- **Source information**:
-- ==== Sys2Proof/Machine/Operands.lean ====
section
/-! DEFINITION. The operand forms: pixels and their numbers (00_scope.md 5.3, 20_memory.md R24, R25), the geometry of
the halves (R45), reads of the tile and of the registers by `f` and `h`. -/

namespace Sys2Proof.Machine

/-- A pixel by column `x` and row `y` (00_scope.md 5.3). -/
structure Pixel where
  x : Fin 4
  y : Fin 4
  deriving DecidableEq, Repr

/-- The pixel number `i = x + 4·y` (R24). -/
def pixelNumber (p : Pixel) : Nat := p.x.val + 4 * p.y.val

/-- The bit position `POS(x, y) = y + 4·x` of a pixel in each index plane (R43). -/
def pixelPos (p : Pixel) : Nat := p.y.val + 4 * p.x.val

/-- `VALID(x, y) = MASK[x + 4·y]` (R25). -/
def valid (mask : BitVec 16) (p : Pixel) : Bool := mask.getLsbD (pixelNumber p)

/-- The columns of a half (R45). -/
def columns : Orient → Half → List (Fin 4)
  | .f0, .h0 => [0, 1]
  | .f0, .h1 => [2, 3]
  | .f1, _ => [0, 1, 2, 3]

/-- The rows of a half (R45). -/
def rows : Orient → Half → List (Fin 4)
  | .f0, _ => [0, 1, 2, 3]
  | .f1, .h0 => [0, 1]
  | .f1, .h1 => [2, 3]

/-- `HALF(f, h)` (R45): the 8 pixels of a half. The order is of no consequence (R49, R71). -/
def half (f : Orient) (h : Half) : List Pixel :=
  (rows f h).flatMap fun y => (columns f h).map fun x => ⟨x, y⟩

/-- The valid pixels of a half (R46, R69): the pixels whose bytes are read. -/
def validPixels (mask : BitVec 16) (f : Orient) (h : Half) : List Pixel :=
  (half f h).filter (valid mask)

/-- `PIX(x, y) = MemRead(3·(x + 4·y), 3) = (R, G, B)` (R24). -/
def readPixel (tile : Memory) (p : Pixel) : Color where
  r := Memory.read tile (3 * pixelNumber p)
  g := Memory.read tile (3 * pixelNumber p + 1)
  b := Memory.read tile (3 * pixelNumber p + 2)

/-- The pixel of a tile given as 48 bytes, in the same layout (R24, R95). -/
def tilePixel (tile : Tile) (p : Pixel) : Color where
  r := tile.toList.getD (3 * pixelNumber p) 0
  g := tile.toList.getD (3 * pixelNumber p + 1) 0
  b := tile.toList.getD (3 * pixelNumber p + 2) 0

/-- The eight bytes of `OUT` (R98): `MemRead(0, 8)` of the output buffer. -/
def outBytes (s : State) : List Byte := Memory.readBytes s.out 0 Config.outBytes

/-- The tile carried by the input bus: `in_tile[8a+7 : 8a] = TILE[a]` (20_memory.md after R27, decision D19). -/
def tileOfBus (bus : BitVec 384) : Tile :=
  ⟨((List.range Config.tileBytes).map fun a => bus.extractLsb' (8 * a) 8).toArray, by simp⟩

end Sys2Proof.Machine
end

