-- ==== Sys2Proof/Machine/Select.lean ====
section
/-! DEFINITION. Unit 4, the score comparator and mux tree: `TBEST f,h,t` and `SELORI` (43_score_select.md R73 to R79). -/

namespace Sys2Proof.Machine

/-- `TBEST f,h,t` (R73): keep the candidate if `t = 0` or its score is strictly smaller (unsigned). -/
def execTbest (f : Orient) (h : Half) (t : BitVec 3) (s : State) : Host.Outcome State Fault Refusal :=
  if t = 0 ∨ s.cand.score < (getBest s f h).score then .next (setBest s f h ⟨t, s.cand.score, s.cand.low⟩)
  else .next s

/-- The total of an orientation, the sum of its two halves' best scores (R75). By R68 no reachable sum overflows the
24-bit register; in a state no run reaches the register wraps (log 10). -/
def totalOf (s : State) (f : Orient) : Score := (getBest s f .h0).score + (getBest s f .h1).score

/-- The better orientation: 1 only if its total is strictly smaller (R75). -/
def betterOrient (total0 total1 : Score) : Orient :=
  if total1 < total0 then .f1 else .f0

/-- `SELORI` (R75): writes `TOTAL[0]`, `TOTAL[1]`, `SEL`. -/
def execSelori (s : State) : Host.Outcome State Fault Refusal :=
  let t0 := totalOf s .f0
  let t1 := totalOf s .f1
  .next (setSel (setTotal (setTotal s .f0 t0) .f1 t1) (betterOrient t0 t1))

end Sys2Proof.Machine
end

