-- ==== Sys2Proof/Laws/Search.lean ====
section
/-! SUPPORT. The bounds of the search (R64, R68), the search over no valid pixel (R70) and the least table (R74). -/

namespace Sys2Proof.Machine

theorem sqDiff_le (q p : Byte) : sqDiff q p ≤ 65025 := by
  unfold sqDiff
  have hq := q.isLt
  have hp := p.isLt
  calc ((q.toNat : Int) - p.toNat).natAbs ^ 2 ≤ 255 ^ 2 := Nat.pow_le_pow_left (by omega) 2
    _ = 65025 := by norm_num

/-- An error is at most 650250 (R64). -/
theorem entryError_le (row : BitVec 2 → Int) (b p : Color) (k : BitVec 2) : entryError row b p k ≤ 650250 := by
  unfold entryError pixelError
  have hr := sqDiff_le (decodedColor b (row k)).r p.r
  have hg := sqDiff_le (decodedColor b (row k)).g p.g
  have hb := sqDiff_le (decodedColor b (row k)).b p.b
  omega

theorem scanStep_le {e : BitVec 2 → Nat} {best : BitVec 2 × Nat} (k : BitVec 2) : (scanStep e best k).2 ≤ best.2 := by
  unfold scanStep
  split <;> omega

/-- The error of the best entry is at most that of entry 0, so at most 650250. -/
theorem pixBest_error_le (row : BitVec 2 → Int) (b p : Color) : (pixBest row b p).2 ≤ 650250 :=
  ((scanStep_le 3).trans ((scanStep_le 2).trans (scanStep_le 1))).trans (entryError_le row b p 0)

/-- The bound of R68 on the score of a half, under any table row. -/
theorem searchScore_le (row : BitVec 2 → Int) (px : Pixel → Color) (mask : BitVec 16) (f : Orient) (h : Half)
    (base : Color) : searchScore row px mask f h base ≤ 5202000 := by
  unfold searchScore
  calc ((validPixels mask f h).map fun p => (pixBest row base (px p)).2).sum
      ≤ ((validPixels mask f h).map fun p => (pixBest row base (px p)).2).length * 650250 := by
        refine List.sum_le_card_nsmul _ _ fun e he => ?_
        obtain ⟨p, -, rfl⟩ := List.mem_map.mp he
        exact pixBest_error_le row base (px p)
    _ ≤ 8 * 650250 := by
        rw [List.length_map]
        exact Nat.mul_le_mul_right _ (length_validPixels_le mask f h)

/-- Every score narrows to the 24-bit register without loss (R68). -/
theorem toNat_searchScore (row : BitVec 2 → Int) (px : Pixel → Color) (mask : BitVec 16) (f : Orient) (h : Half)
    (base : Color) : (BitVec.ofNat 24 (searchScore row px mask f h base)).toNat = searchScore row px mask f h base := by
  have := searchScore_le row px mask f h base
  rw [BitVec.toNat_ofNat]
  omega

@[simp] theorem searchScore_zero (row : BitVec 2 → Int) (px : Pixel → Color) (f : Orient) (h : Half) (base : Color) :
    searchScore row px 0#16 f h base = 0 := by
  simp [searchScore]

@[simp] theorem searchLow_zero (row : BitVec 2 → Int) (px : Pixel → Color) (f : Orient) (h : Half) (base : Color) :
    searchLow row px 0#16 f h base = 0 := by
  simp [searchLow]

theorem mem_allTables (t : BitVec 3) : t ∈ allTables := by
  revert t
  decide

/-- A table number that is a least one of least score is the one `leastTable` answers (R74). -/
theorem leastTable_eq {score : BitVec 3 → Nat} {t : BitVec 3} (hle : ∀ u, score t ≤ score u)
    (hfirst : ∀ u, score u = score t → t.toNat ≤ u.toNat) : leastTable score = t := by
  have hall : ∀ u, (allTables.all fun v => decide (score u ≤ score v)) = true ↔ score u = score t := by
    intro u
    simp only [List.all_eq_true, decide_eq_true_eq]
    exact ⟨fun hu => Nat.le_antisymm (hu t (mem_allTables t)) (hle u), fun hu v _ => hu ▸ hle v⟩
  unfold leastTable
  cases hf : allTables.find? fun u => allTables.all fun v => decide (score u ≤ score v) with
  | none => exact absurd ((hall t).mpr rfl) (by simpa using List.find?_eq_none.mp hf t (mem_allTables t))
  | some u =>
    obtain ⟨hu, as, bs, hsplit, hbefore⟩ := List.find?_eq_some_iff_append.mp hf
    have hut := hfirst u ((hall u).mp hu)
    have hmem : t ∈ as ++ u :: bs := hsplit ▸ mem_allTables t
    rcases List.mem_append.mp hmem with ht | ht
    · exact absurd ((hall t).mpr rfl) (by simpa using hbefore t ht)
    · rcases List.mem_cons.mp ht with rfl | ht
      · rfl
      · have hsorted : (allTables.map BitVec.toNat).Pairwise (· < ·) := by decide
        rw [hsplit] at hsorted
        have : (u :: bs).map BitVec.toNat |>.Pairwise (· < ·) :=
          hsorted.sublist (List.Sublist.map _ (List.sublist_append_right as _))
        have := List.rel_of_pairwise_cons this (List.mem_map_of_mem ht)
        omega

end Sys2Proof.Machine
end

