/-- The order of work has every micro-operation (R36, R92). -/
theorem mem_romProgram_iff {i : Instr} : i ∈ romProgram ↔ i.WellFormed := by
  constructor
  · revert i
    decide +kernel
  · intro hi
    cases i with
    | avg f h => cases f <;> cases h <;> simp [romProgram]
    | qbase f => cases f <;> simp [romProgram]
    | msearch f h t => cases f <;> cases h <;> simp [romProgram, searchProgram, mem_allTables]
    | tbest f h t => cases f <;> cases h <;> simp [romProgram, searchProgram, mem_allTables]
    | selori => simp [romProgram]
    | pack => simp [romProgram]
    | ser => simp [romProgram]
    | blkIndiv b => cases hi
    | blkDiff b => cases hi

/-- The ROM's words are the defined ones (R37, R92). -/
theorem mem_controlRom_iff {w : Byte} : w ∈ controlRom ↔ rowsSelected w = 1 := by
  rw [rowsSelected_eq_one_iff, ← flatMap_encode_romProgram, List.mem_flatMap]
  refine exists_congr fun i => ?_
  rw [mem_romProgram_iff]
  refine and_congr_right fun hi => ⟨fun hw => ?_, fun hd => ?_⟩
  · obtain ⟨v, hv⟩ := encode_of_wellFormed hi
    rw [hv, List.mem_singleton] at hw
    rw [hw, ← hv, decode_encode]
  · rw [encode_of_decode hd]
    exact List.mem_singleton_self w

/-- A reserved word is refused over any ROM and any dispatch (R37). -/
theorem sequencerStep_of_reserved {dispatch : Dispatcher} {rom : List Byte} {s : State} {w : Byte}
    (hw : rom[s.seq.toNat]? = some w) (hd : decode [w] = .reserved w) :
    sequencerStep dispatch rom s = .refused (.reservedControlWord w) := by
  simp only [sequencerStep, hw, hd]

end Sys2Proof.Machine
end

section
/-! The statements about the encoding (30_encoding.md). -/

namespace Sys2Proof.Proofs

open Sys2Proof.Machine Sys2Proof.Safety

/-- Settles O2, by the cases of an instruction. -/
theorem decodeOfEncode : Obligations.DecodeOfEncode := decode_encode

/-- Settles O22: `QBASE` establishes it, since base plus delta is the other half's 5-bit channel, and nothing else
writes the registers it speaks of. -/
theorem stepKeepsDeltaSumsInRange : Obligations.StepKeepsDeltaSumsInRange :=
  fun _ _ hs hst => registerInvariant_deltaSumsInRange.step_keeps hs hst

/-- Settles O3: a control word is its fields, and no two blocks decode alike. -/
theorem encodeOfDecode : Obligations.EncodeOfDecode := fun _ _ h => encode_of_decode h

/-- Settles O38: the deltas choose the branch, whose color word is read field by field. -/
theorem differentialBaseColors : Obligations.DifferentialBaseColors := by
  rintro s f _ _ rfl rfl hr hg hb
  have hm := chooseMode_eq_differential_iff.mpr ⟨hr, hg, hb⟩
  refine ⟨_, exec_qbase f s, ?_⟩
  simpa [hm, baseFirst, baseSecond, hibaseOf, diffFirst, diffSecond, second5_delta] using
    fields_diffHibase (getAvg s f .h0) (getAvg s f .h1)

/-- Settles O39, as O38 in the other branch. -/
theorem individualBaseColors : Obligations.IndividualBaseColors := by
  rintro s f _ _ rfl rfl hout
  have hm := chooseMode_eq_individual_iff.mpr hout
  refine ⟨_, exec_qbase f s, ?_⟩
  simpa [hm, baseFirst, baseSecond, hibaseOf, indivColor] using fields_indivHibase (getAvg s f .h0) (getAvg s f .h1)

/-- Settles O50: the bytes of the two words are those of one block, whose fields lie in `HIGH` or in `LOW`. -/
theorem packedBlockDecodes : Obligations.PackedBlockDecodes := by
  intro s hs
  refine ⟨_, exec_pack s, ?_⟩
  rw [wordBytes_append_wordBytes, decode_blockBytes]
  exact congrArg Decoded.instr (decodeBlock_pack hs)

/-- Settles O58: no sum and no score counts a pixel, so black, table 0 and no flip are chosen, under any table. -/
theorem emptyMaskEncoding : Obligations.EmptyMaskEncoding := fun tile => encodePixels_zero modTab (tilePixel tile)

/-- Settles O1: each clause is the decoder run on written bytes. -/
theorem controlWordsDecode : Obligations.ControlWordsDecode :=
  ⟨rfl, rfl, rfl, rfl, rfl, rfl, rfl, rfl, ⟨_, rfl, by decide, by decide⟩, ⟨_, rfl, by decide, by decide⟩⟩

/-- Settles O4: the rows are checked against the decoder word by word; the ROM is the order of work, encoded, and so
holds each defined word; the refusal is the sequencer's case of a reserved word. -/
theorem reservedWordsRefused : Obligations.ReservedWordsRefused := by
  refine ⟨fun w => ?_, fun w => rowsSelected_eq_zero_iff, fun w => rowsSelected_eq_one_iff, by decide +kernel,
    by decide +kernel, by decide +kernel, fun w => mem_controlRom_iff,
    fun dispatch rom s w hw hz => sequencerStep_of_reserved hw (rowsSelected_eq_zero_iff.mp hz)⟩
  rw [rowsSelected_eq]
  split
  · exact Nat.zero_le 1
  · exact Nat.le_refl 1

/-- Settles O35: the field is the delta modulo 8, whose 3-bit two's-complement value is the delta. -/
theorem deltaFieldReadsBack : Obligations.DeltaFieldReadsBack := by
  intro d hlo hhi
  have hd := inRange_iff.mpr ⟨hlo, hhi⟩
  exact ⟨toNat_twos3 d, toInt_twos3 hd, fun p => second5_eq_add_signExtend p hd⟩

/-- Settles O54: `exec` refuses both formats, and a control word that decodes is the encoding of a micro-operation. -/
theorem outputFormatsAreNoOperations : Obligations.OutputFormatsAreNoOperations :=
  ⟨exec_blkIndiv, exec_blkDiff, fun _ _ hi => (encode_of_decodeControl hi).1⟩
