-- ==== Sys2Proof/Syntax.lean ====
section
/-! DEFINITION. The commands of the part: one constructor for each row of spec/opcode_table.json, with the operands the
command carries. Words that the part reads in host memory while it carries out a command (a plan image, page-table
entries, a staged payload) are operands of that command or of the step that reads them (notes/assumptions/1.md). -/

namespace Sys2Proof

- **What to produce**: Copy nothing beyond the line containing "the halves (R45), reads". Transcribe exactly from the first line of the entries down to that line, inclusive.

- **Exercise solution**:
-- ==== Sys2Proof/Machine/Operands.lean ====
section
/-! DEFINITION. The operand forms: pixels and their numbers (00_scope.md 5.3, 20_memory.md R24, R25), the geometry of
the halves (R45), reads of the tile and of the registers by `f` and `h`. -/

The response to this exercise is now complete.